A lovely afternoon in the garden planting sweet potatoes and still trying to make a dent in that blue angel food cake that Aunt Kathryn (Dad’s sister) made for the celebration of his life – a favorite of his for birthdays as a child. As you can see, it goes with everything including white wine. This picture was taken on May 9th, the day following a most wonderful gathering of friends and family in the most unlikely fashion. I tell you, I have never in my life felt more grateful for my place in it. This was a day of the most beautiful outpouring of love and support and sharing of spirit. Neighbors, making me most grateful to be amongst this amidst conventional farms, as much as I do not align myself with the tenets of such practices, our neighbors are real and present and a big part of our farming support system – we have a reputation of eccentricity to uphold, and I’m sure they won’t let us let them down.🙂 I received two phone calls that morning from folks that Dad had meant something to – and they shared their stories and we laughed and we were brought together – a great and generous gift – thank you, Dad. The day following was a bit more lovely as far as the weather was to be concerned and after the scare of a hard frost the night before, I felt fairly safe and justified in my confidence that it would be the last. The potatoes took it on the hop and the flint corn looked questionable, but both came roaring back with intentional vigor, not to let a little frost inhibit the manic energy of the annual.

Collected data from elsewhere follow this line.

/-- The walks of an access to these addresses in their order, up to the first that is refused (R344). -/
def State.notePages (s : State) : List Nat → State
  | [] => s
  | va :: rest =>
    match s.leafOf s.xl va with
    | .error _ => s.noteRefused va
    | .ok e => if e.barred s.t.sys.prv then s.noteRefused va else (s.noteWalk va e).notePages rest

/-- Reading the control-word image has walked the tables for its pages (R77, R344). -/
def State.noteImage (s : State) (r : Nat) : State :=
  let a := s.recF r 2 0 57
  let n := s.recF r 3 0 10
  if 2 ^ 57 < a + 32 * n ∨ n = 0 ∨ touchesWindow a (32 * n) = true then s else s.notePages [a, a + 32 * n - 1]

/-- A member of a task placed for the first time. -/
def State.placeMember (s : State) (r level m id : Nat) (cores : List Nat) : State :=
  let s := (s.withCore id).readDesc (s.recCtx r)
  let t := { s.taskOf r m cores with level }
  let y := s.sysStart r
  let tlb := match s.coreById id with
    | some c => c.tlb
    | none => []
  let image := s.loadHcw t y.prv tlb
  let span : TaskSpan :=
    { TaskSpan.fresh with
      task := some t, sys := y, hcwFault := match image with
        | .ok _ => none
        | .error f => some f
      hcwLeft := image.toOption.getD []
      ctl := { Ctl.start with pc := BitVec.ofNat 64 (s.recF r 1 0 57), eBase := s.cyc + 1, rho := s.cyc + 1 } }
  (s.updCore id fun c => c.take span (BitVec.ofNat 48 (s.recF r 20 0 48))).onCore id (fun s => (s.noteImage r).readRows)

/-- Keys of the images of a record. -/
def State.imageKeys (s : State) (r : Nat) : List Nat :=
  (List.range (s.gangSize r)).map fun m => s.recF r 13 0 57 + m * 0x800000

/-- The posted operations that a record's images still hold are performed, as far as they can be (R275). -/
def State.drainImages (s : State) (r : Nat) : State :=
  (s.imageKeys r).foldl (fun s k =>
    match spFind s.images k with
    | some im => (List.range im.q.cq.length).foldl (fun s _ => s.imageStep k) s
    | none => s) s

/-- Every member of a fresh entry placed, in one cycle. -/
def State.placeFresh (s : State) (e : RqEntry) (cores : List Nat) : State :=
  let s := s.drainImages e.rcd
  let s := { s with
    ready := s.ready.filter (· != e), images := s.images.filter fun p => !(s.imageKeys e.rcd).contains p.1
    token := if s.wholeGang e then none else s.token }
  let s := (s.toSt e.rcd stPlaced).wrField (e.rcd + 8 * 20) 56 8 cores.length
  ((List.range cores.length).zip cores).foldl (fun s p => s.placeMember e.rcd e.level p.1 p.2 cores) s

/-- An entry waits long enough to be taken by another die (R307). -/
def State.mayMove (s : State) (e : RqEntry) : Bool := decide (e.first + 1024 ≤ s.cyc) && !s.wholeGang e

/-- The cores that an entry would take on a die now. -/
def State.coresFor (s : State) (e : RqEntry) (die : Nat) : Option (List Nat) :=
  if s.wholeGang e then
    match s.token with
    | some k => if s.gangReady e && e.die == die && !s.slotsWait e then some (k.cores.take (s.entryMembers e).length) else none
    | none => none
  else (s.coreFor e.rcd die).map fun c => [c]

/-- What a die places next: from its own queue, else the oldest entry of another die that may move, other dies in ascending
order from its own (R307). -/
def State.pick (s : State) (die : Nat) : Option (RqEntry × List Nat) :=
  let try_ (e : RqEntry) : Option (RqEntry × List Nat) := (s.coresFor e die).map fun cs => (e, cs)
  match firstOf try_ (s.queueOf die) with
  | some x => some x
  | none =>
    firstOf try_ (((List.range 64).drop 1).flatMap fun i => (s.queueOf ((die + i) % 64)).filter s.mayMove)

/-- A task whose record is poisoned is lost with it (R368): it is live no more, and its record is neither read nor written. -/
def State.loseRecord (s : State) (r : Nat) (ctx : BitVec 12) : State :=
  let ids := (s.cores.filter fun c => optAll c.t.task (·.rcd == r) && c.t.task.isSome).map (·.id)
  let s := { s with
    ready := s.ready.filter (·.rcd != r), helds := s.helds.filter (·.rcd != r)
    images := s.images.filter fun p => !(optAll p.2.task (·.rcd == r) && p.2.task.isSome)
    subs := spErase s.subs r }
  (ids.foldl State.vacate s).addLive ctx (-1)

/-- What a die places in this cycle: one entry at most (R307), and none before the module has its domain's floor (R231). -/
def State.pickNow (s : State) (die : Nat) : Option (RqEntry × List Nat) :=
  if spFind s.placedAt die = some s.cyc ∨ s.sup.joining = true then none else s.pick die

/-- A die has placed its entry of the cycle. -/
def State.placedNow (s : State) (die : Nat) : State := { s with placedAt := spPut s.placedAt die s.cyc }

/-- TASK_PLACEMENT (R308): the die places the next entry, where that is a first placement. -/
def execTaskPlacement (die : BitVec 6) (s : State) : Host.Outcome State Fault Refusal :=
  match s.pickNow die.toNat with
  | some (e, cs) =>
    if e.parked then .next s
    else if s.badAt e.rcd 256 then .next (s.loseRecord e.rcd e.ctx)
    else .next ((s.placedNow die.toNat).placeFresh e cs)
  | none => .next s

/-! ## The spill queue (R305) -/

/-- Slots of a context's spill queue that entries hold. -/
def State.spillSlots (s : State) (ctx : BitVec 12) : List Nat :=
  s.ready.filterMap fun e => if e.ctx = ctx then e.spill else none

/-- An entry spilled to the lowest free slot of its context's queue; what its 16 bytes hold the spec does not give: free values (log
42). -/
def State.spillOne (s : State) (e : RqEntry) : State :=
  match spFind s.ctxs e.ctx.toNat with
  | none => s
  | some c =>
    match findFirst? (fun i => !(s.spillSlots e.ctx).contains i) (List.range c.mqn) with
    | none => s
    | some i =>
      let s := { s with ready := s.ready.map fun x => if x = e then { x with spill := some i } else x }
      { s with fresh := s.fresh + 2 }.wrWords (c.mqbase + 16 * i) [Config.freeWord s.fresh, Config.freeWord (s.fresh + 1)]

/-- The queue of a die's level: its first 128 entries are in hardware, those behind them in memory. -/
def State.settleQueue (s : State) (die level : Nat) : State :=
  let l := s.ready.filter fun e => e.die == die && e.level == level
  if l.length ≤ 128 ∧ l.all (·.spill.isNone) = true then s
  else
    let front := l.take 128
    let s := { s with ready := s.ready.map fun e => if front.contains e then { e with spill := none } else e }
    ((l.drop 128).filter (·.spill.isNone)).foldl State.spillOne s

def State.settleQueues (s : State) : State :=
  if s.ready.length ≤ 128 ∧ s.ready.all (·.spill.isNone) = true then s
  else (List.range 64).foldl (fun s d => (List.range 8).foldl (fun s p => s.settleQueue d p) s) s

/-! ## Phases (R312) -/

/-- Phases after the current one that hold a submitted task, lowest first. -/
def State.laterPhase (s : State) (ctx : BitVec 12) : Option Nat :=
  match spFind s.ctxs ctx.toNat with
  | none => none
  | some c => findFirst? (fun p => s.phaseCount ctx p != 0) ((List.range (2 ^ c.pck)).drop 1 |>.map (s.cp ctx + ·))

/-- Entries in the order of their submission (R312). -/
def State.bySubmission (s : State) (x : RqEntry) : List RqEntry → List RqEntry
  | [] => [x]
  | y :: ys =>
    let k (e : RqEntry) : Nat := match spFind s.subs e.rcd with
      | some u => u.order
      | none => 0
    if k y ≤ k x then y :: s.bySubmission x ys else x :: y :: ys

/-- A conversion that a phase task of the context began is still writing (R357). -/
def State.phaseWrites (s : State) (ctx : BitVec 12) : Bool :=
  s.topiary.any fun d => d.2.any fun q => q.ctx == ctx && s.recF q.rcd 3 16 1 == 1

/-- The current phase of a context commits, if it may. -/
def State.commit (s : State) (ctx : BitVec 12) : State :=
  match s.laterPhase ctx with
  | none => s
  | some p =>
    if s.phaseCount ctx (s.cp ctx) ≠ 0 ∨ s.liveCtx ctx = false ∨ s.phaseWrites ctx = true then s
    else
      match s.logPoint (s.outside ctx) hashPoint 8 0 with
      | (_, false) => s
      | (s, true) =>
        let (s, _) := s.intervalEnd ctx 2 0 0 (s.cp ctx)
        let s := s.wrField (s.descAt ctx + 8 * 55) 0 32 p
        let due (e : RqEntry) : Bool := e.ctx == ctx && decide (s.recF e.rcd 10 0 32 ≤ p)
        let es := (s.helds.filter due).foldl (fun l e => s.bySubmission e l) []
        let s := es.foldl (fun s e => s.toSt e.rcd stReady) s
        { s with
          helds := s.helds.filter fun e => !due e
          ready := s.ready ++ es.map fun e => { e with die := s.homeDie e.rcd, since := s.cyc, first := s.cyc }
          ptags := s.ptags.filter fun x => x.2.2 != ctx.toNat }

/-- PHASE_COMMIT (R312). -/
def execPhaseCommit (ctx : BitVec 12) (s : State) : Host.Outcome State Fault Refusal := .next (s.commit ctx)

/-! ## END and retirement (R13, R194, R309) -/

/-- The counters that a record names, in order. -/
def State.succs (s : State) (r : Nat) : List W64 :=
  ((List.range 6).map fun i => s.recF r (14 + i) 0 57).filter (· != 0) |>.map (BitVec.ofNat 64)

/-- A counter's translation and protection (R194). -/
def State.succTrap (s : State) (va : W64) : Option Trap :=
  match s.access s.xl (scalarAcc .wr 4) va 4 with
  | .error c => some { cause := 0x11, slot := .c, tval := va, sub := subOf c }
  | .ok (({ at_ := .glob .., .. }, _) :: _) => none
  | .ok _ => some { cause := 0x11, slot := .c, tval := va, sub := 0x09 }

/-- The member whose retirement is the task's last checks the counters, unless the task has failed (R371). -/
def State.endTrap (s : State) : Option Trap :=
  match s.t.task with
  | none => none
  | some t =>
    if 0xF0 ≤ s.fcode t.rcd ∧ 1 < t.n then none
    else if t.n = 1 ∨ s.recF t.rcd 20 56 8 ≤ 1 then firstOf s.succTrap (s.succs t.rcd)
    else none

/-- Every effect of the task's bundles is complete, its copies' subtractions from barriers among them (R205). -/
def State.quiet (s : State) : Bool :=
  let q := s.t.q
  q.fly.isEmpty && q.placket.isEmpty && q.reps.isEmpty && q.cq.isEmpty && q.divs.isEmpty && q.rqPend.isEmpty && q.hq.isEmpty &&
    s.t.eng.cpq.isEmpty && s.t.eng.ten.isEmpty && s.t.eng.owed.isEmpty

/-- Another member of the gang has issued its `end` and has still to count LEFT down. -/
def State.peerEnding (s : State) : Bool :=
  s.others.any fun c => c.t.ctl.ending == some 0 &&
    match c.t.task, s.t.task with
    | some a, some b => a.rcd == b.rcd
    | _, _ => false

/-- `end` waits until every effect of the bundles before it is complete: every posted operation performed, every copy and trellis request
completed (R13, R194, R286), so that its own bundle meets each fault and error that they leave, and has no effect there (R338, R349).
The member whose retirement will find LEFT = 1 is known once no other is on its way (R194). -/
def State.gateEndTask (s : State) : Gate :=
  { Gate.c .endTask [] [] with
    hold := !s.quiet || s.peerEnding
    trap := if s.t.ctl.dpf.isSome then some { cause := 0x11, slot := .c, tval := 0, sub := 0 } else s.endTrap }

/-- END (R13): no bundle issues after it; the task retires once its effects are complete. -/
def execEndTask (s : State) : Host.Outcome State Fault Refusal :=
  issue s.gateEndTask (fun s => s.modCtl fun c => { c with ending := some 0 }) s

/-- A group that the running task is a member of. -/
def State.someGroup (s : State) : Option (BitVec 6) :=
  findFirst? s.inGroup ((List.range 64).map (BitVec.ofNat 6))

/-- The task is done: its last record update, its core free (R309, R371). -/
def State.lastStep (s : State) (t : TaskId) : State :=
  let failed := decide (0xF0 ≤ s.fcode t.rcd) && decide (1 < t.n)
  let s := s.toSt t.rcd (if failed then stFailed else stRetired)
  let s := if s.t.sys.ph ∧ failed = false then s.addPhase t.ctx t.phase.toNat (-1) else s
  let s := if failed then s else { s with subs := spErase s.subs t.rcd }
  s.vacate s.core.id

/-- A counter of a retiring task counted down. -/
def State.countSucc (s : State) (va : W64) : Option State :=
  match s.counterAt va 4 with
  | .error _ => some (s.noteRefused va.toNat 4)
  | .ok (pa, ps) =>
    if s.farWaits (bare ps) then none
    else
    match s.logPoint s.issuer (s.msPoint pa) 2 0 with
    | (_, false) => none
    | (s, true) =>
      let (s, u) := ((s.noteWalks ps).sendFar (bare ps)).decrement pa (dieOf s.core.id) s.core.lt
      some (s.ack u)

/-- One step of a retirement: groups are left, LEFT counts down, then the counters, SUCC0 first; none when it must
wait. -/
def State.retireStep (s : State) : Option State :=
  match s.t.task, s.t.ctl.ending with
  | some t, some 0 =>
    match s.someGroup with
    | some g => if s.groupWaits g then none else some (s.groupOp g Group.leave)
    | none =>
      let left := s.recF t.rcd 20 56 8
      if left ≤ 1 then
        let paid := ((spFind s.subs t.rcd).map (·.paid)).getD 0
        some ((s.wrField (t.rcd + 8 * 20) 56 8 0).modCtl fun c => { c with regions := [], ending := some (paid + 1) })
      else some ((s.wrField (t.rcd + 8 * 20) 56 8 (left - 1)).vacate s.core.id)
  | some t, some k =>
    if 0xF0 ≤ s.fcode t.rcd ∧ 1 < t.n then some (s.lastStep t)
    else
      match (s.succs t.rcd)[k - 1]? with
      | none => some (s.lastStep t)
      | some va => (s.countSucc va).map fun s => s.modCtl fun c => { c with ending := some (k + 1) }
  | _, none => none
  | none, _ => none

/-- A retirement carried on as far as it can go. -/
def State.retireAll (s : State) : Nat → State
  | 0 => s
  | n + 1 =>
    match s.retireStep with
    | some s' => s'.retireAll n
    | none => s

/-- TASK_RETIREMENT (R194): of the task whose `end` has issued. -/
def execTaskRetirement (s : State) : Host.Outcome State Fault Refusal :=
  if s.t.ctl.ending.isSome && s.quiet then .next (s.retireAll 80) else .next s

end Sys2Proof.Machine
end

Kathryn and Tom helped me planting. These sweet spuds had much doting over – there was just no way they were going to not thrive… even though they seemed to threaten such for the first week. The garden is ALL PLANTED!! This is such a wonderful and amazing statement to be able to make. I have never been able to honestly say it in years priot. Not only is it planted, but it is maintained, AND somehow it managed to consume the same 75′ x 75′ as last year – with lovely plots of flax and oats and sunflowers (thanks to Meg’s planting last year – these are self planted beauties!). I have a good crop of Nicola potatoes – one of the only potato varieties with minimal impact on the glycemic response – this studying holistic nutrition (for those of you not aware, I am currently in the professional training program through the Institute of Integrative Nutrition in NYC for my certification in holistic health counseling) has created a whole new criteria for growing and selling at the market. If I don’t feel it would benefit my health, I have huge reservations about selling it to anyone else. This means I am not making more preserves because I don’t like the sugar. I mean, I am crazy about the sugar, and that in and of itself is a big red flag to me. So, yes, white potatoes, not entirely bad, but have a lot of room for improvement, and this is where the Nicola comes in. If you want to familiarize yourself a bit more, check out this link: http://breastcancer.about.com/od/cancerfightingfoods/a/potatoes.htm – I am growing these potatoes mainly as a seed potato crop for the Albert Lea Seed House. They are pretty rare as far a potatoes goes – I’m looking forward to taste testing soon!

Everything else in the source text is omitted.